[Start of Attachment]

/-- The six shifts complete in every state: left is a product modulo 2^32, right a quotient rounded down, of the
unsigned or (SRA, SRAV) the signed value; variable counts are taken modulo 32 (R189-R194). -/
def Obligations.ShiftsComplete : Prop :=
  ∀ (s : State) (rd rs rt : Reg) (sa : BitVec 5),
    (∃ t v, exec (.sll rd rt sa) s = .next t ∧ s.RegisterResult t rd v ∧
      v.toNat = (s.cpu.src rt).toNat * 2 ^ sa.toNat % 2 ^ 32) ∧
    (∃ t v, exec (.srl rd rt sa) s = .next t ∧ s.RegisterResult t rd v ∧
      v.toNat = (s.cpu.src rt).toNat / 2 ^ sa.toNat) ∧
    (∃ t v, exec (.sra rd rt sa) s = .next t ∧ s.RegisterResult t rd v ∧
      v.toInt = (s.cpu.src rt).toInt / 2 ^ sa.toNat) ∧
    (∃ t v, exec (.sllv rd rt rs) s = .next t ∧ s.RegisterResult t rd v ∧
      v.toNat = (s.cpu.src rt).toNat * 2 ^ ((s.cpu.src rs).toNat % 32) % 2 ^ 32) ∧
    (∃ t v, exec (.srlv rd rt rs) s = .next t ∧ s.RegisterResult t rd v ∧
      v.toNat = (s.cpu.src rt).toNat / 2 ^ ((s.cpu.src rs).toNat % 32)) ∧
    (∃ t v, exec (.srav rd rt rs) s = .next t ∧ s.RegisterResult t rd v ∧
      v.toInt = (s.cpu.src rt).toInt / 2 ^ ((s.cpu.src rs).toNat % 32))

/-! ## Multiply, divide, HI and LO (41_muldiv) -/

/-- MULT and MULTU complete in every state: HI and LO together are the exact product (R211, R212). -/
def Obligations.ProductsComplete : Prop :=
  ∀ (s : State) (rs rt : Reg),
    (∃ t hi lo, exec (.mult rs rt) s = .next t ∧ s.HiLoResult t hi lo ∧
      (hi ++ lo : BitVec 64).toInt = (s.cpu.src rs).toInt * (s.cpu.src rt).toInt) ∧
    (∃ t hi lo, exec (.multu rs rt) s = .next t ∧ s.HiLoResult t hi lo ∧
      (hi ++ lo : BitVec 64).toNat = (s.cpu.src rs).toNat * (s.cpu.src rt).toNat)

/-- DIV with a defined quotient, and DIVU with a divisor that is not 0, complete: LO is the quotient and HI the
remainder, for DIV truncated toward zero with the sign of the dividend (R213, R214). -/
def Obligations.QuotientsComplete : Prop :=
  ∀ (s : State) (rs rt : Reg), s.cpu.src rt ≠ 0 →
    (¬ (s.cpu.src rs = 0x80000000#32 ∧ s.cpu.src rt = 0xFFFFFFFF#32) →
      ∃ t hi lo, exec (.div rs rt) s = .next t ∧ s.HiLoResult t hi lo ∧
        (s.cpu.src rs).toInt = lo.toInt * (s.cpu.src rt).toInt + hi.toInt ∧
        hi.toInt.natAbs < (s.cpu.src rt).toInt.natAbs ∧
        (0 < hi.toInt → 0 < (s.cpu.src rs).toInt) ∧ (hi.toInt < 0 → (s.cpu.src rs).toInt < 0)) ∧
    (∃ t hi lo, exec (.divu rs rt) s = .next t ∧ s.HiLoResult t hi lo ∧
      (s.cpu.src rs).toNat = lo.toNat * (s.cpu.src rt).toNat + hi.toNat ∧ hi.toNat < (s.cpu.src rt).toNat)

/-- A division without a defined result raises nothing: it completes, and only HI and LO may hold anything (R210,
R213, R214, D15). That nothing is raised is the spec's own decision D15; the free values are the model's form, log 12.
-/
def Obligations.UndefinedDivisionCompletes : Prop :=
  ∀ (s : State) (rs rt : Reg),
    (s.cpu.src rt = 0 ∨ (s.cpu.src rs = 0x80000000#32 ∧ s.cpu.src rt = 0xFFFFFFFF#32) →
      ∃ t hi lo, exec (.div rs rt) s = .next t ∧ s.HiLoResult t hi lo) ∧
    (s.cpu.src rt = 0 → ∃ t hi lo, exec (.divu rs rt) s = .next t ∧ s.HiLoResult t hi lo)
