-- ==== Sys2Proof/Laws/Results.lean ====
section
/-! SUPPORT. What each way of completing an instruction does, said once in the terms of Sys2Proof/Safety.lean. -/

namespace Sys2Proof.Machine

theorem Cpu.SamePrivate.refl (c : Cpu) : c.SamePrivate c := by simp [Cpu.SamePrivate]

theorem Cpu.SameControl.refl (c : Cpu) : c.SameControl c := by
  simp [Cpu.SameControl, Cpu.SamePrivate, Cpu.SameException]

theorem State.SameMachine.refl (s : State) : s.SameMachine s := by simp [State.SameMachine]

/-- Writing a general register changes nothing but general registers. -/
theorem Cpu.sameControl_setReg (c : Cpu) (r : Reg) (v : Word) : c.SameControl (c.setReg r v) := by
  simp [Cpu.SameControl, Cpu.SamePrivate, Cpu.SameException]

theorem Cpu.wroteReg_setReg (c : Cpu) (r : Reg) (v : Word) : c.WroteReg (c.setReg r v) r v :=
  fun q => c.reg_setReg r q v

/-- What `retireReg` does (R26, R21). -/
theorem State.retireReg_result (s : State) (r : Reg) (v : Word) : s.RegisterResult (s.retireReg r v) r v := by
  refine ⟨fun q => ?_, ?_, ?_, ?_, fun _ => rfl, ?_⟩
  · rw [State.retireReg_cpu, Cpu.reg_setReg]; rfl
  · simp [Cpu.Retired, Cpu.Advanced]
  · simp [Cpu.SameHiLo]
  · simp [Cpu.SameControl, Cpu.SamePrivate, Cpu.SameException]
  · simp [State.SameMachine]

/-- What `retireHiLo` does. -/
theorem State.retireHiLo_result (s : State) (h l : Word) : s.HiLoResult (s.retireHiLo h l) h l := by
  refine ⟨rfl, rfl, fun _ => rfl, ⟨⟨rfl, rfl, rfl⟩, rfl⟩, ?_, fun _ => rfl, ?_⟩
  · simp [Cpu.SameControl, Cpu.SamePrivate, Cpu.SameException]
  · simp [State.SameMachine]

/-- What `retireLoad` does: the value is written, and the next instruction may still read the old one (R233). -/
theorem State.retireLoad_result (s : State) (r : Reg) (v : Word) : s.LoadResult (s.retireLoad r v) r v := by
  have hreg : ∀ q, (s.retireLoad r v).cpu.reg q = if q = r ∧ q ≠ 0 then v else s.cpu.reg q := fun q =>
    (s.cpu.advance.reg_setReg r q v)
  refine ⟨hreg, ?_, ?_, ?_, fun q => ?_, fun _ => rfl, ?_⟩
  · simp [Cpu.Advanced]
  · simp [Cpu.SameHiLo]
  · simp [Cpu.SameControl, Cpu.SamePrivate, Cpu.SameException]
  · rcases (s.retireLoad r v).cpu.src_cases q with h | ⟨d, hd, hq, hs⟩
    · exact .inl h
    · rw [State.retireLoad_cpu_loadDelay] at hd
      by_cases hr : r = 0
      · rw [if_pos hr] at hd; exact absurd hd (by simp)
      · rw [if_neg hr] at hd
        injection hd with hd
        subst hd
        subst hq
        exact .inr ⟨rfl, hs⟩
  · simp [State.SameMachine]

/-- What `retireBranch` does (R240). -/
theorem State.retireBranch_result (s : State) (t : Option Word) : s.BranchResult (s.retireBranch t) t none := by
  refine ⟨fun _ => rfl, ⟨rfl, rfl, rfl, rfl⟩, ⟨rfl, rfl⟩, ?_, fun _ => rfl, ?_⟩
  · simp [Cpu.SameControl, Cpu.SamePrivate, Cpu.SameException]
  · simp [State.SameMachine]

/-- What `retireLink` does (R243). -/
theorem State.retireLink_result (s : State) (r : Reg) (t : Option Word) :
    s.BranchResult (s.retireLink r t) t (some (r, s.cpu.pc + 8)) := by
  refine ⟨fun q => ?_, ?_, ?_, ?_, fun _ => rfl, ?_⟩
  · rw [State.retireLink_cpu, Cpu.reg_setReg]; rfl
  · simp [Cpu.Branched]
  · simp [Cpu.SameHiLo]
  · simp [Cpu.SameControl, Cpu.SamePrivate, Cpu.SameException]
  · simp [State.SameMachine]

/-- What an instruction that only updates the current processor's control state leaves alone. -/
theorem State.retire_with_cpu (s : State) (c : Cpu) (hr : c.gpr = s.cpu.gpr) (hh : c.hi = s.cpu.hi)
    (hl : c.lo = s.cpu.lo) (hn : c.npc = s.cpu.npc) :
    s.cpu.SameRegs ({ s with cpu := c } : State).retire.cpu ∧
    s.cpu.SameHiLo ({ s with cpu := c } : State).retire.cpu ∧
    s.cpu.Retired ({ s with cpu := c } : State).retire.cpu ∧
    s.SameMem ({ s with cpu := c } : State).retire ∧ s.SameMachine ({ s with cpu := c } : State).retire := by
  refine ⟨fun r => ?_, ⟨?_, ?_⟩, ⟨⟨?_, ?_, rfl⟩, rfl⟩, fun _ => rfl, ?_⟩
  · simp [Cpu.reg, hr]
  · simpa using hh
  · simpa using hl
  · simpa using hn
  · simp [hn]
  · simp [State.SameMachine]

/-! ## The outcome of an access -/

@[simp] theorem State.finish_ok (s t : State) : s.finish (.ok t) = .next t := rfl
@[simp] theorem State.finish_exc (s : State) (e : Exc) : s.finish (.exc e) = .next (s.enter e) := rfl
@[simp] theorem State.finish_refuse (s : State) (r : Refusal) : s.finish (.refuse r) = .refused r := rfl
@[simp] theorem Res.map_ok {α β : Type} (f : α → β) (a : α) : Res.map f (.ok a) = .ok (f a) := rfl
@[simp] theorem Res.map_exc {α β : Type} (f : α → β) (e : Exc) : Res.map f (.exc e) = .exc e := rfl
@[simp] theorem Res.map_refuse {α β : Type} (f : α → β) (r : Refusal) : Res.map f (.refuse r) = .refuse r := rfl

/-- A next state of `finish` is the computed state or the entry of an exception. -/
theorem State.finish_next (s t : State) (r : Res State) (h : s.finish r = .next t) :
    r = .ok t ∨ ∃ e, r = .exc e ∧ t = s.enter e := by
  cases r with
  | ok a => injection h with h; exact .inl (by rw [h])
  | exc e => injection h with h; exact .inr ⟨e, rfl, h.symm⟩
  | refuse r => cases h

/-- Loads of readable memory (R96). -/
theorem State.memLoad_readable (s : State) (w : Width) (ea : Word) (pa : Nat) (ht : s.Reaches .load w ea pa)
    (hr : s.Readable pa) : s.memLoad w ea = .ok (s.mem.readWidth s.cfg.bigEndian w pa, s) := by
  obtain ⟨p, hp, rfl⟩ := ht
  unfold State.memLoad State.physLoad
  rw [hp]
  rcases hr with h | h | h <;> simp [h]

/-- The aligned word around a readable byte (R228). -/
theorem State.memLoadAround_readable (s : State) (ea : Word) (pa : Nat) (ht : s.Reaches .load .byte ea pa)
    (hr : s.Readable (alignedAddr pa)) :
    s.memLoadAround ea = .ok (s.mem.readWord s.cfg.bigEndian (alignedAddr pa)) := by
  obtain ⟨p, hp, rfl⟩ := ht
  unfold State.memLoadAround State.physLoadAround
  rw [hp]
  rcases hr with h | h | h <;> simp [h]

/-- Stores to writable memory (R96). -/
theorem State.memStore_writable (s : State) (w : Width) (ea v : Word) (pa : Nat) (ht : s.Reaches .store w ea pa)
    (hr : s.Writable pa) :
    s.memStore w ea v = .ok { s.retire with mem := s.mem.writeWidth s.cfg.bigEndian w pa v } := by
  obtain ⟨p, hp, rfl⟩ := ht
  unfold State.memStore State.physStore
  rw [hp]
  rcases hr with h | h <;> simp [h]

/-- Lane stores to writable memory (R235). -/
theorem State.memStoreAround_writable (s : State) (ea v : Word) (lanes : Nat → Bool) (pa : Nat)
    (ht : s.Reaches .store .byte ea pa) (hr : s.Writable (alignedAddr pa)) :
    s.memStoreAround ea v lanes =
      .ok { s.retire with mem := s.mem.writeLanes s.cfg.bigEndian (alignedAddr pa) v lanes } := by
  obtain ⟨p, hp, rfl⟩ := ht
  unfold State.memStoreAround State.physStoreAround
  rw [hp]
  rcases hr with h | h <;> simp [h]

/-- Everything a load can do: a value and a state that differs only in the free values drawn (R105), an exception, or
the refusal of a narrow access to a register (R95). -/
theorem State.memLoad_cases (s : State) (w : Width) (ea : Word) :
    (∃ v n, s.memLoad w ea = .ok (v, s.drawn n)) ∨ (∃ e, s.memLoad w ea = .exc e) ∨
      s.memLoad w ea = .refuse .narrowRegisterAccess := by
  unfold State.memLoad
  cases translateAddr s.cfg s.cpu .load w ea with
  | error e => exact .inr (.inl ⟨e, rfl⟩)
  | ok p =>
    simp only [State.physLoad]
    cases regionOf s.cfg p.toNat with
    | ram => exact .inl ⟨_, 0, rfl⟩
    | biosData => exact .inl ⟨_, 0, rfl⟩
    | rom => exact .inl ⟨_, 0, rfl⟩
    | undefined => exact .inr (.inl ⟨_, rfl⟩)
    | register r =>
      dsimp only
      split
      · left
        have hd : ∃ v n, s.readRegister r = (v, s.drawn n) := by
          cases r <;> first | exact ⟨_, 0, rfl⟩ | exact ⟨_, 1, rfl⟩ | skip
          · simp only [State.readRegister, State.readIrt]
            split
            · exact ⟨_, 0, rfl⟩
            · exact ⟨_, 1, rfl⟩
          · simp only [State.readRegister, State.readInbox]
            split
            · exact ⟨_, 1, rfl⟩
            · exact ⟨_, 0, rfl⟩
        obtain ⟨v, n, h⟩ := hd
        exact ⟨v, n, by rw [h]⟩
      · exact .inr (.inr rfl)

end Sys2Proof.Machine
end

[End of Attachment]

### [GOAL OF THE EXERCISE]
Only the lines above starting at the line that holds "unfold State.memLoadAround State.physLoadAround" and ending at the line that holds "theorem State.memStore_writable (s" are to be repeated, exactly and in full.

### [ANSWER TO THE EXERCISE]
  unfold State.memLoadAround State.physLoadAround
  rw [hp]
  rcases hr with h | h | h <;> simp [h]

/-- Stores to writable memory (R96). -/
theorem State.memStore_writable (s : State) (w : Width) (ea v : Word) (pa : Nat) (ht : s.Reaches .store w ea pa)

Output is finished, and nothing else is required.